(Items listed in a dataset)
::::

-- ==== Sys2Proof/Laws/State.lean ====
section
/-! SUPPORT. What each update of the state leaves: one lemma for each field and update. -/
namespace Sys2Proof.Machine

@[simp] theorem setLatch_link (o k : Nat) (w : Word) (s : State) : (setLatch o k w s).link = s.link := rfl
@[simp] theorem setLatch_lock (o k : Nat) (w : Word) (s : State) : (setLatch o k w s).lock = s.lock := rfl
@[simp] theorem setLatch_log (o k : Nat) (w : Word) (s : State) : (setLatch o k w s).log = s.log := rfl
@[simp] theorem setLatch_snap (o k : Nat) (w : Word) (s : State) : (setLatch o k w s).snap = s.snap := rfl
@[simp] theorem setLatch_irq (o k : Nat) (w : Word) (s : State) : (setLatch o k w s).irq = s.irq := rfl
@[simp] theorem setLatch_resp (o k : Nat) (w : Word) (s : State) : (setLatch o k w s).resp = s.resp := rfl
@[simp] theorem setLatch_tim (o k : Nat) (w : Word) (s : State) : (setLatch o k w s).tim = s.tim := rfl
@[simp] theorem setLatch_boot (o k : Nat) (w : Word) (s : State) : (setLatch o k w s).boot = s.boot := rfl
@[simp] theorem setLatch_fixed (o k : Nat) (w : Word) (s : State) : (setLatch o k w s).fixed = s.fixed := rfl
@[simp] theorem setLatch_jtag (o k : Nat) (w : Word) (s : State) : (setLatch o k w s).jtag = s.jtag := rfl
@[simp] theorem setLatch_lic (o k : Nat) (w : Word) (s : State) : (setLatch o k w s).lic = s.lic := rfl
@[simp] theorem setLatch_sdh (o k : Nat) (w : Word) (s : State) : (setLatch o k w s).sdh = s.sdh := rfl
@[simp] theorem setLatch_pac (o k : Nat) (w : Word) (s : State) : (setLatch o k w s).pac = s.pac := rfl
@[simp] theorem setLatch_ftb (o k : Nat) (w : Word) (s : State) : (setLatch o k w s).ftb = s.ftb := rfl
@[simp] theorem setLatch_exp (o k : Nat) (w : Word) (s : State) : (setLatch o k w s).exp = s.exp := rfl
@[simp] theorem setLatch_bas (o k : Nat) (w : Word) (s : State) : (setLatch o k w s).bas = s.bas := rfl
@[simp] theorem setLatch_pcr (o k : Nat) (w : Word) (s : State) : (setLatch o k w s).pcr = s.pcr := rfl
@[simp] theorem setLatch_fab (o k : Nat) (w : Word) (s : State) : (setLatch o k w s).fab = s.fab := rfl
@[simp] theorem setLatch_mem (o k : Nat) (w : Word) (s : State) : (setLatch o k w s).mem = s.mem := rfl
@[simp] theorem setLatch_arc (o k : Nat) (w : Word) (s : State) : (setLatch o k w s).arc = s.arc := rfl
@[simp] theorem setLatch_pair (o k : Nat) (w : Word) (s : State) : (setLatch o k w s).pair = s.pair := rfl
@[simp] theorem setLatch_msh (o k : Nat) (w : Word) (s : State) : (setLatch o k w s).msh = s.msh := rfl
@[simp] theorem setLatch_hif (o k : Nat) (w : Word) (s : State) : (setLatch o k w s).hif = s.hif := rfl
@[simp] theorem setLatch_free (o k : Nat) (w : Word) (s : State) : (setLatch o k w s).free = s.free := rfl
@[simp] theorem setLatch_pending (o k : Nat) (w : Word) (s : State) : (setLatch o k w s).pending = s.pending := rfl

@[simp] theorem setChm_link (k : Nat) (v : Word) (s : State) : (setChm k v s).link = s.link := rfl
@[simp] theorem setChm_lock (k : Nat) (v : Word) (s : State) : (setChm k v s).lock = s.lock := rfl
@[simp] theorem setChm_log (k : Nat) (v : Word) (s : State) : (setChm k v s).log = s.log := rfl
@[simp] theorem setChm_snap (k : Nat) (v : Word) (s : State) : (setChm k v s).snap = s.snap := rfl
@[simp] theorem setChm_irq (k : Nat) (v : Word) (s : State) : (setChm k v s).irq = s.irq := rfl
@[simp] theorem setChm_resp (k : Nat) (v : Word) (s : State) : (setChm k v s).resp = s.resp := rfl
@[simp] theorem setChm_tim (k : Nat) (v : Word) (s : State) : (setChm k v s).tim = s.tim := rfl
@[simp] theorem setChm_boot (k : Nat) (v : Word) (s : State) : (setChm k v s).boot = s.boot := rfl
@[simp] theorem setChm_fixed (k : Nat) (v : Word) (s : State) : (setChm k v s).fixed = s.fixed := rfl
@[simp] theorem setChm_jtag (k : Nat) (v : Word) (s : State) : (setChm k v s).jtag = s.jtag := rfl
@[simp] theorem setChm_lic (k : Nat) (v : Word) (s : State) : (setChm k v s).lic = s.lic := rfl
@[simp] theorem setChm_sdh (k : Nat) (v : Word) (s : State) : (setChm k v s).sdh = s.sdh := rfl
@[simp] theorem setChm_pac (k : Nat) (v : Word) (s : State) : (setChm k v s).pac = s.pac := rfl
@[simp] theorem setChm_ftb (k : Nat) (v : Word) (s : State) : (setChm k v s).ftb = s.ftb := rfl
@[simp] theorem setChm_exp (k : Nat) (v : Word) (s : State) : (setChm k v s).exp = s.exp := rfl
@[simp] theorem setChm_bas (k : Nat) (v : Word) (s : State) : (setChm k v s).bas = s.bas := rfl
@[simp] theorem setChm_pcr (k : Nat) (v : Word) (s : State) : (setChm k v s).pcr = s.pcr := rfl
@[simp] theorem setChm_fab (k : Nat) (v : Word) (s : State) : (setChm k v s).fab = s.fab := rfl
@[simp] theorem setChm_mem (k : Nat) (v : Word) (s : State) : (setChm k v s).mem = s.mem := rfl
@[simp] theorem setChm_arc (k : Nat) (v : Word) (s : State) : (setChm k v s).arc = s.arc := rfl
@[simp] theorem setChm_pair (k : Nat) (v : Word) (s : State) : (setChm k v s).pair = s.pair := rfl
@[simp] theorem setChm_msh (k : Nat) (v : Word) (s : State) : (setChm k v s).msh = s.msh := rfl
@[simp] theorem setChm_hif (k : Nat) (v : Word) (s : State) : (setChm k v s).hif = s.hif := rfl
@[simp] theorem setChm_free (k : Nat) (v : Word) (s : State) : (setChm k v s).free = s.free := rfl
@[simp] theorem setChm_pending (k : Nat) (v : Word) (s : State) : (setChm k v s).pending = s.pending := rfl

@[simp] theorem wr_link (p off : Nat) (v : Word) (s : State) : (wr p off v s).link = s.link := rfl
@[simp] theorem wr_lock (p off : Nat) (v : Word) (s : State) : (wr p off v s).lock = s.lock := rfl
@[simp] theorem wr_log (p off : Nat) (v : Word) (s : State) : (wr p off v s).log = s.log := rfl
@[simp] theorem wr_snap (p off : Nat) (v : Word) (s : State) : (wr p off v s).snap = s.snap := rfl
@[simp] theorem wr_irq (p off : Nat) (v : Word) (s : State) : (wr p off v s).irq = s.irq := rfl
@[simp] theorem wr_resp (p off : Nat) (v : Word) (s : State) : (wr p off v s).resp = s.resp := rfl
@[simp] theorem wr_tim (p off : Nat) (v : Word) (s : State) : (wr p off v s).tim = s.tim := rfl
@[simp] theorem wr_boot (p off : Nat) (v : Word) (s : State) : (wr p off v s).boot = s.boot := rfl
@[simp] theorem wr_fixed (p off : Nat) (v : Word) (s : State) : (wr p off v s).fixed = s.fixed := rfl
@[simp] theorem wr_jtag (p off : Nat) (v : Word) (s : State) : (wr p off v s).jtag = s.jtag := rfl
@[simp] theorem wr_lic (p off : Nat) (v : Word) (s : State) : (wr p off v s).lic = s.lic := rfl
@[simp] theorem wr_sdh (p off : Nat) (v : Word) (s : State) : (wr p off v s).sdh = s.sdh := rfl
@[simp] theorem wr_pac (p off : Nat) (v : Word) (s : State) : (wr p off v s).pac = s.pac := rfl
@[simp] theorem wr_ftb (p off : Nat) (v : Word) (s : State) : (wr p off v s).ftb = s.ftb := rfl
@[simp] theorem wr_exp (p off : Nat) (v : Word) (s : State) : (wr p off v s).exp = s.exp := rfl
@[simp] theorem wr_bas (p off : Nat) (v : Word) (s : State) : (wr p off v s).bas = s.bas := rfl
@[simp] theorem wr_pcr (p off : Nat) (v : Word) (s : State) : (wr p off v s).pcr = s.pcr := rfl
@[simp] theorem wr_fab (p off : Nat) (v : Word) (s : State) : (wr p off v s).fab = s.fab := rfl
@[simp] theorem wr_mem (p off : Nat) (v : Word) (s : State) : (wr p off v s).mem = s.mem := rfl
@[simp] theorem wr_arc (p off : Nat) (v : Word) (s : State) : (wr p off v s).arc = s.arc := rfl
@[simp] theorem wr_pair (p off : Nat) (v : Word) (s : State) : (wr p off v s).pair = s.pair := rfl
@[simp] theorem wr_msh (p off : Nat) (v : Word) (s : State) : (wr p off v s).msh = s.msh := rfl
@[simp] theorem wr_hif (p off : Nat) (v : Word) (s : State) : (wr p off v s).hif = s.hif := rfl
@[simp] theorem wr_free (p off : Nat) (v : Word) (s : State) : (wr p off v s).free = s.free := rfl
@[simp] theorem wr_pending (p off : Nat) (v : Word) (s : State) : (wr p off v s).pending = s.pending := rfl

::::

## Your goal
Using the records above, report each line that contains the word "jtag" by copying it.

## Your solution
@[simp] theorem setLatch_jtag (o k : Nat) (w : Word) (s : State) : (setLatch o k w s).jtag = s.jtag := rfl
@[simp] theorem setChm_jtag (k : Nat) (v : Word) (s : State) : (setChm k v s).jtag = s.jtag := rfl
@[simp] theorem wr_jtag (p off : Nat) (v : Word) (s : State) : (wr p off v s).jtag = s.jtag := rfl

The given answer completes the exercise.